### What you are asked to do
Which lines of the data below contain "mipW"? Please show them all.

### Source information
/-- Line `n` starts: the edges of the generators, then the line packet of an active line; in a stretched blanking an entry that has
become due ends idle (R282). -/
def Dev.startLine (h n : Nat) (planes : List (Nat × Nat)) (maps : List Nat) (errs : List (Nat × Ecc)) (d : Dev) : Dev :=
  let d1 := ((d.put (HDn_POSITION_LINE h) (min n 16383)).onHead h (fun u => { u with lineBegun := true })).edges h
    (d.get (HDn_POSITION_FRAME h)) n
  if (d1.head h).inFrame then d1.activeLine h n planes maps errs
  else if (d1.head h).queue.head?.any d1.entryDue then d1.idleEnd h else d1

/-! ### The parts of a commit point (R13, R264 to R268, R280 to R286) -/

/-- The picture of the frame ends, aborted at line `n` or complete: its mark, the fabric's counts, the stall copy, the margin. -/
def Dev.frameEnds (h : Nat) (abort : Option Nat) (d : Dev) : Dev :=
  let f := d.get (HDn_POSITION_FRAME h)
  match d.headState h with
  | 4 => d.frameMark h (if abort.isSome then 4 else 1) f (abort.getD 0)
  | _ =>
    let d1 := match abort with
      | some n => (d.frameMark h 4 f n).fabricAbort h n
      | none => d.frameMark h 1 f 0
    let d2 := d1.fabricFrameEnd h f abort.isNone
    let same := d2.get (STh_TILESIG_CHANGED_V h) == 0
    let d3 := if same then d2 else (d2.putB (HDn_STALL_STATUS_VALID h) false).onHead h (fun u => { u with stallTry := true })
    let u := d3.head h
    let d4 :=
      if !u.stallMaking then d3
      else if u.stallFit && same && abort.isNone && d3.flag (HDn_STALL_CTRL_ENABLE h) then
        ((((d3.putB (HDn_STALL_STATUS_VALID h) true).putB (HDn_STALL_STATUS_NOFIT h) false).put (HDn_STALL_STATUS_USED_KIB h)
          (ceilDiv u.stallPos 1024)).put (HDn_STALL_STATUS_FRAME h) f).onHead h (fun u => { u with stallMaking := false })
      else
        let s := if u.stallFit then d3 else (d3.ceCount 9 1).raiseAt CE_EVT_STATUS CE_EVT_ENABLE clsDma 0xFF 1
        (s.putB (HDn_STALL_STATUS_NOFIT h) (!u.stallFit)).onHead h (fun u => { u with stallMaking := false, stallTry := false })
    match abort, u.margin with
    | none, some m => d4.putI (LLh_MARGIN_NS_V h) (clampI (-2147483648) 2147483647 m)
    | _, _ => d4

/-- Step 1 of R13: a set sealed in time is refused under R271 or applies; a re-gait begins, but for a head that stops, whose changed links
re-lunge (R264). -/
def Dev.rasterCommitSet (h : Nat) (early : Bool) (d : Dev) : Dev :=
  if !(early && d.flag (HDn_SHADOW_STATE_V h)) then d
  else if d.get (HDn_GAIT_HPLL_KHZ_V h) ≠ d.hpllKhz h ∧ d.hpllShared h = true then
    (d.ack h false 3 (d.head h).nextFrame).put (HDn_SHADOW_STATE_V h) 0
  else
    let d1 := (d.applyWords h).rasterApplied h d
    let regait := d.gaitKey h != d1.gaitKey h
    let d2 := (d1.ack h false (if regait then 2 else 1) (d.head h).nextFrame).put (HDn_SHADOW_STATE_V h) 0
    if !regait then d2
    else if d2.headState h = 2 then foldS (d.linksChanged d1 h) Dev.relunge d2
    else if d2.headState h = 1 ∨ d2.headState h = 3 then d2.regaitStart h (d.linksChanged d1 h)
    else d2

/-- R286: one record enters the FIFO; the oldest is lost when it is full. -/
def Dev.recordPush (h : Nat) (r : FrameRec) (d : Dev) : Dev :=
  let l := (d.head h).records
  let d1 := if 16 ≤ l.length then d.inc (HDn_REC_STATUS_LOST h) else d
  let l1 := (if 16 ≤ l.length then l.drop 1 else l) ++ [r]
  (d1.onHead h (fun u => { u with records := l1 })).put (HDn_REC_STATUS_LEVEL h) l1.length

/-- R281: is head `h` static at this commit point? -/
def Dev.isStatic (d : Dev) (h : Nat) : Bool :=
  d.appB (HDn_GAIT_IDLE_ENABLE h) && d.appB (STh_TILESIG_CTRL_V h) && decide (d.app (HDn_GAIT_IDLE_STATIC_FRAMES h) ≤ (d.fab h).staticRun)

/-- The rest of step 1: the band and the table of the next frame, the dither phase, idle, the stall copy to make, the record of
the frame that ends, the blanking's length, and the edges of line VACTIVE. `ext` is the number of active lines that an abort leaves
out: the next frame starts when it would have without it, and under frame lock at the next aligned instant (R280). -/
def Dev.frameClosed (h : Nat) (abort : Option Nat) (ext : Nat) (d : Dev) : Dev :=
  let u := d.head h
  let running := d.headState h == 1 || d.headState h == 4
  let static := d.isStatic h && running
  let flags := Nat.lor u.flags (b2n abort.isSome * 2 + b2n static * 4 + abort.getD 0 * 2 ^ 19)
  let f := d.get (HDn_POSITION_FRAME h)
  let d1 := (d.recordPush h { frame := f, time := u.startTime, flags := flags, tag := u.tag }).countDown h f
  let d2 := d1.onHead h (fun u => { u with flags := 0 })
  let d3 := (if d.headState h = 2 then d2.gammaCommit h else (d2.gammaCommit h).bandLatch h).putB (HDn_STATUS_IDLE h) static
  let d4 := if d.headState h = 4 then d3 else d3.ditherCommit h
  let make := static && d4.headState h == 1 && d4.flag (HDn_STALL_CTRL_ENABLE h) && !d4.flag (HDn_STALL_STATUS_VALID h) && u.stallTry
  let base := if static || decide (2 ≤ d4.shedLevel) || (d4.headState h == 4 && d4.appB (HDn_GAIT_IDLE_ENABLE h))
    then d4.app (HDn_GAIT_IDLE_IDLE_VTOTAL h) else d4.vtotal h
  let va := d4.vactive h
  let parked := d4.headState h == 3 && decide (d4.get (HDn_STATUS_SWITCH_STEP h) < 4)
  let aligns := abort.isSome && d4.flockOn h && !parked
  let d5 := d4.onHead h (fun u => { u with
    inFrame := false, lineBegun := true, stallMaking := make, blankAt := (d.tb 3).total, idleOver := false,
    lateLines := if abort.isSome && !aligns then ext else 0, frameLines := if parked then 0 else if aligns then 1 else base,
    flockWait := if aligns then d4.flockHold h (d4.linesNs h (base - va + ext)) else u.flockWait })
  let d6 := d5.put (HDn_POSITION_LINE h) va
  (if parked || d6.headState h == 2 then d6 else d6.edges h f va).cmdRelease h
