-- ==== Sys2Proof/Machine/Mip.lean ====
section
/-! DEFINITION. Memory-in-pixel heads (chapter 08): the tile ledger's records, targets and waveforms, phase boundaries, the region
pusher, commons and balance, readback, waveform tables, the halter area. The phase boundary's commit point, with the marks that
fire on it, is in Commit.lean. -/
namespace Sys2Proof.Machine

/-! ### Records, tiles, targets (R290, R291, R295, R307) -/

/-- The counts of running, dirty and pending tiles (R307). -/
def Dev.mipCounts (h : Nat) (d : Dev) : Dev :=
  let l := d.mipTiles h
  ((d.put (HDn_MIP_ACTIVE_V h) (l.countP (fun i => d.recBit h i 15))).put (HDn_MIP_DIRTY_V h) (l.countP (fun i => d.recBit h i 18))).put
    (HDn_MIP_PENDING_V h) (l.countP (fun i => d.recBit h i 17))

/-- R295: the levels of a pixel's subpixels. -/
def Dev.levels (d : Dev) (h : Nat) (q : Px) : List Nat :=
  let shift := 2 ^ (16 - (d.mipM h + d.mipT h))
  let order := if d.app (STh_FORMAT_CTRL_ORDER h) = 1 then [q.c2, q.c1, q.c0] else [q.c0, q.c1, q.c2]
  (if d.mipS h = 1 then [q.c0] else order).map (· / shift)

/-- The bit reversal of `v` over `t` bits. -/
def bitRev (t v : Nat) : Nat := (List.range t).foldl (fun a k => 2 * a + v / 2 ^ k % 2) 0

/-- R295: the stored value of level `l` in sub-frame `s`. -/
def storedValue (m t s l : Nat) : Nat :=
  let q := l / 2 ^ t
  min (2 ^ m - 1) (if bitRev t (s % 2 ^ t) < l % 2 ^ t then q + 1 else q)

/-- The address of slot `x` of tile `i`'s target (R307). -/
def Dev.slotAddrOf (d : Dev) (h i x : Nat) : Nat := d.app (HDn_MIP_TARGET_BASE_V h) * 256 + 256 * i + 128 * x

/-- The levels that a slot holds, by S × pixel + subpixel. -/
def Dev.target (d : Dev) (h i x : Nat) : List Nat :=
  let dep := d.mipM h + d.mipT h
  let v := d.dpNum (d.slotAddrOf h i x) 128
  (List.range (64 * d.mipS h)).map (fun k => bitsOf v (k * dep) dep)

/-- The slot of the pushed target. -/
def Dev.slotNow (d : Dev) (h i : Nat) : Nat := d.recGet h i 14 1

/-- The common of tile `i` (R318). -/
def Dev.tileCom (d : Dev) (h i : Nat) : Option Nat :=
  let row := 8 * (i / d.tileCols h)
  (d.coms h).find? (fun c => decide (d.get (COMc_ROWS_FIRST c) ≤ row ∧ row ≤ d.get (COMc_ROWS_LAST c)))

/-- The stage that holds the waveform tables, and where (R302). -/
def Dev.waveBase (d : Dev) (h : Nat) : Nat := match d.stage h 13 with
  | some e => d.lmBase h e
  | none => 0

/-- Step `k` of waveform `w` for band `n` in buffer `b` (R302). -/
def Dev.waveWord (d : Dev) (h b n w k : Nat) : Nat :=
  if k < 32 then d.loadN (d.waveBase h + b * 32768 + n * 4096 + w * 128 + k * 4) 4 else 0

/-- The fields of a step. -/
def stepPresent (w : Nat) : Bool := bitOf w 31
def stepKind (w : Nat) : Nat := bitsOf w 29 2
def stepPlane (w : Nat) : Nat := bitsOf w 27 2
def stepSafe (w : Nat) : Bool := bitOf w 26
def stepDur (w : Nat) : Nat := w % 256

/-- The steps of a waveform. -/
def Dev.waveSteps (d : Dev) (h b n w : Nat) : List Nat :=
  ((List.range 32).map (d.waveWord h b n w)).takeWhile stepPresent

/-- The step in progress of tile `i`, and those after it. -/
def Dev.stepsFrom (d : Dev) (h i : Nat) : List Nat :=
  (d.waveSteps h (d.recGet h i 12 1) (d.recGet h i 19 3) (d.recGet h i 27 5)).drop (d.recGet h i 22 5)

/-! ### Becoming STOPPED (R298, R431) -/

/-- The BALANCE of common `c` becomes 0. -/
def Dev.balanceZero (c : Nat) (d : Dev) : Dev :=
  (d.put (COMc_BALANCE_V c) 0).onHarn (fun u => { u with opened := updAt u.opened c (fun _ => none) })

/-- MIP head `h` becomes STOPPED. -/
def Dev.mipStopped (h : Nat) (d : Dev) : Dev :=
  let cause := (d.head h).stopCause
  let d1 := foldS (d.shareTiles h) (fun i s => s.recPut h i [(15, 1, 0), (18, 1, 0), (17, 1, 0), (16, 1, 0)]) (d.put (HDn_STATUS_STATE h) 0)
  let d2 := foldS (d.mip h).zeroComs Dev.balanceZero d1
  let d3 := (d2.onHead h (fun u => { u with stopCause := 0, scanSlot := none })).onMip h (fun u => { u with
    runs := [], zeroComs := [], passReq := false, rbAwait := [] })
  let d4 := ((d3.put (HDn_MIP_STATUS_PASS_BUSY h) 0).put (HDn_MIP_STATUS_FULL_PENDING h) 0).put (HDn_MIP_RB_STATUS_ACTIVE h) 0
  let d5 := d4.restSet h
  let d6 := (d5.mipCounts h).subNow h
  if cause = 0 then d6 else d6.rampDown h cause

/-- In STOPPING with no waveform left the head becomes STOPPED. -/
def Dev.mipMayStop (h : Nat) (d : Dev) : Dev := if d.headState h = 2 ∧ (d.mip h).runs = [] then d.mipStopped h else d

/-! ### RUN, refresh (R298, R299) -/

/-- Do row ranges, sorted by their first row, cover rows from `y` to `n` - 1 without overlap? -/
def rowsCover (n : Nat) : List (Nat × Nat) → Nat → Bool
  | [], y => decide (n ≤ y)
  | (a, b) :: r, y => a == y && decide (a ≤ b) && rowsCover n r (b + 1)

/-- R323: is the panel check of head `h` in place? -/
def Dev.panelCheck (d : Dev) (h : Nat) : Bool :=
  let loop := anyBelow 4 (fun g => d.girthOn g && d.girthHead g == h)
  loop || (decide (d.mipW h * d.mipH h ≤ 1048576) && d.appB (HDn_MIP_CHECK_READBACK h))

/-- R299: is RUN = 1 accepted for MIP head `h`? -/
def Dev.mipRunOk (d : Dev) (h : Nat) : Bool :=
  d.headState h != 5 && !d.cracked h && (d.headState h != 0 ||
    (d.startMode && rowsCover (d.mipH h) (((d.coms h).map (fun c => (d.get (COMc_ROWS_FIRST c), d.get (COMc_ROWS_LAST c)))).mergeSort (fun a b => decide (a.1 ≤ b.1))) 0
      && d.coms h != [] && d.panelCheck h))

/-- RUN written to MIP head `h` (R298). While a closing kick runs the head stays in STOPPING (R321). -/
def Dev.mipRun (h : Nat) (on : Bool) (d : Dev) : Dev :=
  match d.headState h, on with
  | 0, true => (d.put (HDn_STATUS_STATE h) 1).fullPush h
  | 1, false => (d.put (HDn_STATUS_STATE h) 2).mipMayStop h
  | 2, true => if (d.mip h).runs.any (·.cut) then d else d.put (HDn_STATUS_STATE h) 1
  | _, _ => d

/-- A write of HDn_CTRL: RUN of a head of either class (R261, R298). -/
def headCtrlWrite (h v : Nat) (d : Dev) : Dev :=
  d.writeVia (HDn_CTRL h) v
    (fun s => !bitOf v 0 || (s.headPresent h && (if s.isMip h then s.mipRunOk h else s.rasterRunOk h)))
    (fun s => if s.isMip h then s.mipRun h (bitOf v 0) else s.rasterRun h (bitOf v 0))

/-- A MIP head stops for a cause of the device; its panel then ramps down with OFF_CAUSE `cause` (0: it does not). -/
def Dev.mipHalt (h cause : Nat) (d : Dev) : Dev :=
  if d.headState h = 0 then (if cause = 0 then d else d.rampDown h cause)
  else
    let d1 := d.onHead h (fun u => { u with stopCause := if cause = 0 then u.stopCause else cause })
    if d1.headState h = 1 then d1.mipRun h false else d1

/-- A write of HDn_MIP_REFRESH_GO (R299). -/
def refreshGoWrite (h v : Nat) (d : Dev) : Dev :=
  d.writeVia (HDn_MIP_REFRESH_GO h) v (fun s => !s.isRaster h) (fun s =>
    if !bitOf v 0 || !s.isMip h then s
    else
      let x := s.get (HDn_MIP_REFRESH_POS_X h)
      let y := s.get (HDn_MIP_REFRESH_POS_Y h)
      let w := s.get (HDn_MIP_REFRESH_SIZE_W h)
      let k := s.get (HDn_MIP_REFRESH_SIZE_H h)
      let n := s.tileCols h
      let right := min (x + w) (s.mipW h)
      let low := min (y + k) (s.mipH h)
      let meets (i : Nat) : Bool := decide (x < right ∧ y < low ∧ 8 * (i % n) < right ∧ x < 8 * (i % n) + 8 ∧ 8 * (i / n) < low ∧ y < 8 * (i / n) + 8)
      let panel (i : Nat) : Bool := decide (i < tilesOf (s.mipW h) (s.mipH h))
      (s.fullTiles h (fun i => panel i && (w == 0 || k == 0 || meets i))).inc (HDn_MIP_COUNTk_V h 15))

/-! ### The commit check (R301) -/

/-- The waveforms of the shadow set are present in every band of its buffer, write every plane and keep their lengths. -/
def Dev.wavesOk (d : Dev) (h : Nat) : Bool :=
  let b := d.get (HDn_MIP_CTRL_WT_SEL h)
  let freq := d.get (HDn_MIP_CTRL_FREQ h)
  let m := d.get (HDn_MIP_PANEL_MEMBITS h)
  let total (l : List Nat) : Nat := (l.map stepDur).foldl (· + ·) 0
  let ok (temporal : Bool) (w : Nat) : Bool := allBelow 8 (fun n =>
    let l := d.waveSteps h b n w
    l != [] && allBelow m (fun p => l.any (fun s => stepKind s == 1 && stepPlane s == p)) && decide (16 * total l ≤ freq)
      && (!temporal || d.get (HDn_MIP_PANEL_TEMPBITS h) == 0 || decide (total l ≤ 2)))
  bitOf (d.get MIP_WT_STATUS_VALID) (2 * h + b) && ok false (d.get (HDn_MIP_WSEL_FIRST h)) && ok false (d.get (HDn_MIP_WSEL_LARGE h))
    && ok false (d.get (HDn_MIP_WSEL_SMALL h)) && ok true (d.get (HDn_MIP_WSEL_TEMPORAL h))

/-- R301: the rules of a MIP head's shadow set. -/
def Dev.mipSetOk (d : Dev) (h : Nat) : Bool :=
  let w := d.get (HDn_MIP_PANEL_WIDTH h)
  let v := d.get (HDn_MIP_PANEL_HEIGHT h)
  let m := d.get (HDn_MIP_PANEL_MEMBITS h)
  let t := d.get (HDn_MIP_PANEL_TEMPBITS h)
  let s := if d.flag (HDn_MIP_PANEL_MONO h) then 1 else 3
  let freq := d.get (HDn_MIP_CTRL_FREQ h)
  let rb := d.flag (HDn_MIP_CHECK_READBACK h)
  let line := if d.has h 1 then 8 * lineBlocks w (d.get (STh_UNPACK_QFORMAT h)) else 8 * w
  let load := v * ceilDiv w 8 * (2 + ceilDiv (8 * s) 64) + 1 + (if rb then d.get (HDn_MIP_CHECK_RB_ROWS h) * m else 0)
  decide (1 ≤ m ∧ m ≤ 3) && decide (t ≤ 2) && (d.headState h == 0 || d.word (HDn_MIP_PANEL h) == d.appWord (HDn_MIP_PANEL h))
    && decide (tilesOf w v ≤ d.get (TACK_LEDGERn_UNITS h) * 64) && decide (8 ≤ freq ∧ freq ≤ 1920) && d.wavesOk h
    && ((d.head h).sect.source != 16
        || decide (d.get (HDn_MIP_PIC_BASE_V h) * 256 + (v - 1) * d.get (HDn_MIP_PIC_STRIDE_V h) * 64 + line ≤ dramEnd))
    && decide (d.get (HDn_MIP_TARGET_BASE_V h) * 256 + 256 * tilesOf w v ≤ dramEnd)
    && (!rb || decide (w * v ≤ 1048576)) && (!d.has h 11 || d.get (STh_HT_CTRL_DEPTH h) == m + t)
    && decide (load ≤ d.capAt h freq) && d.scaleSetOk h w v && d.correctionSetOk h w v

### Output below
  loop || (decide (d.mipW h * d.mipH h ≤ 1048576) && d.appB (HDn_MIP_CHECK_READBACK h))
      let right := min (x + w) (s.mipW h)
      let panel (i : Nat) : Bool := decide (i < tilesOf (s.mipW h) (s.mipH h))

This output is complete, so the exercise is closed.